- _The task_
Lines after the one containing "rows (R522) -/" are to be omitted; print exactly each line from the start of the records up to and including it.

......

-- ==== Sys2Proof/Machine/Repair.lean ====
section
/-! DEFINITION. SRAM rows and the copies of the knot map (R522 to R524): SRAM_ECC_ERROR, KNOT_COPY_WRITE. -/

namespace Sys2Proof.Machine

open Sys2Proof

/-! ## SRAM rows (R522) -/

/-- The number of an SRAM row's resource within its kind: its macro; DETAIL holds the row. -/
def Dev.sramDefective (d : Dev) (macro_ row : Nat) : Bool :=
  d.rows.waiting.any (fun w => w.1 == macro_ && w.2.1 == row)
    || d.knot.entries.any (fun k => k.kind == KnotKind.SRAM_ROW && k.inst == macro_ % 65536 && k.detail == row)

/-- R522: a row is judged defective. Its macro takes a spare row at the next reset of the macro's domain; a macro with none left keeps the
row in use. -/
def Dev.rowFails (d : Dev) (macro_ row dom cause : Nat) : Dev :=
  let taken := nget d.rows.used 0 macro_ + countIf (fun (w : Nat × Nat × Nat) => w.1 == macro_) d.rows.waiting
  if taken < 4 then
    let d := { d with rows := { d.rows with waiting := d.rows.waiting ++ [(macro_, row, dom)] } }
    d.knotAdd KnotKind.SRAM_ROW KnotAct.REPAIRED macro_ taken cause row
  else (d.flag D.KnotStatus.ROW_SHORT 0 true).knotAdd KnotKind.SRAM_ROW KnotAct.RETIRED macro_ knotNone cause row

/-- SRAM_ECC_ERROR (R522): an error in a row of a 256 KiB macro, whose fault source and domain the command names: 0 to 7 a DOMAIN-resettable
one (Table 18.9), 8 another that a WARM clears, 9 one that it keeps, 65,536 × kind + number the BLOCK instance it belongs to. -/
def execSramEccError (dt macro_ row dom cause : Nat) (corrected : Bool) (s : State) : Host.Outcome State Fault Refusal :=
  s.act fun d =>
    let d := d.elapse dt
    let recent := d.rows.errors.filter (fun e => decide (d.wall < e.2.2 + 86400000000000))
    let d :=
      if corrected then
        let d : Dev := { d with rows := { d.rows with errors := recent ++ [(macro_, row, d.wall)] }, ring := { d.ring with sram := d.ring.sram + 1 } }
        -- a plane's cell buffers: macros in turn, X and Y (DESIGN CHOICE)
        if cause = Src.XC_PLANE_FAIL then d.setPlane (macro_ % 2) (fun x => { x with eccAt := some d.wall }) else d
      else d
    let bad := !corrected || decide (3 ≤ countIf (fun (e : Nat × Nat × Nat) => e.1 == macro_ && e.2.1 == row) d.rows.errors)
    if bad && !d.sramDefective macro_ row then d.rowFails macro_ row dom cause else d

/-! ## The copies (R520, R523, R524) -/

/-- GENERATION of the newest valid copy. -/
def Dev.knotGen (d : Dev) : Nat :=
  max (match d.knot.copy0 with | some c => c.1 | none => 0) (match d.knot.copy1 with | some c => c.1 | none => 0)

/-- The factory delay set at an element: the nominal one of ROM where the map was rebuilt (R524). -/
def Dev.factorySet (d : Dev) (e : Nat) : Nat := if d.knot.nominal then Config.nominalDelaySet e else Config.factoryDelaySet e

/-- The bytes of a copy (Table 19.2). -/
def Dev.knotImage (d : Dev) (c : Nat × List Knot) : Bytes :=
  let head : Bytes := ⟨60, pack [(32, 0x4B4E4F54), (16, 1), (16, c.2.length), (64, c.1), (128, Config.serial), (224, 0)]⟩
  let sets := (List.range 256).foldl (fun (b : Bytes) e => b.app ⟨64, d.factorySet e⟩) ⟨0, 0⟩
  head.withCrc.app (c.2.foldl (fun (b : Bytes) k => b.app ⟨32, k.word⟩) sets).withCrc

/-- R438, R520: a new copy goes over the copy with the lower GENERATION, or over one that is not valid; none where the write failed its
read-back. -/
def Dev.knotPut (d : Dev) (c : Option (Nat × List Knot)) : Dev :=
  let first := match d.knot.copy0, d.knot.copy1 with
    | none, _ => true
    | some _, none => false
    | some a, some b => decide (a.1 ≤ b.1)
  let d := if first then { d with knot := { d.knot with copy0 := c } } else { d with knot := { d.knot with copy1 := c } }
  (d.flag D.KnotStatus.COPY_0_VALID 0 d.knot.copy0.isSome).flag D.KnotStatus.COPY_1_VALID 0 d.knot.copy1.isSome

/-- May the flash be written: no reset of reach WARM or wider, the settings read, PWR_WARN_N high (R530)? -/
def Dev.flashOpen (d : Dev) : Bool := !d.inReset && decide (5 ≤ d.stage) && !d.pwr.warnLow

/-- KNOT_COPY_WRITE (R523, R524): the map goes into the flash; `ok` says whether the read-back was right. -/
def execKnotCopyWrite (dt : Nat) (ok : Bool) (s : State) : Host.Outcome State Fault Refusal :=
  s.act fun d =>
    let d := d.elapse dt
    if !d.flashOpen ∨ d.knot.dirty = false then d
    else if ok then
      let d := d.knotPut (some (d.knotGen + 1, d.knot.entries))
      { d with knot := { d.knot with dirty := false } }
    else (d.knotPut none).raise Src.RPR_KNOT_COPY 0

end Sys2Proof.Machine
end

......

- _Answer to the problem_
-- ==== Sys2Proof/Machine/Repair.lean ====
section
/-! DEFINITION. SRAM rows and the copies of the knot map (R522 to R524): SRAM_ECC_ERROR, KNOT_COPY_WRITE. -/

namespace Sys2Proof.Machine

open Sys2Proof

/-! ## SRAM rows (R522) -/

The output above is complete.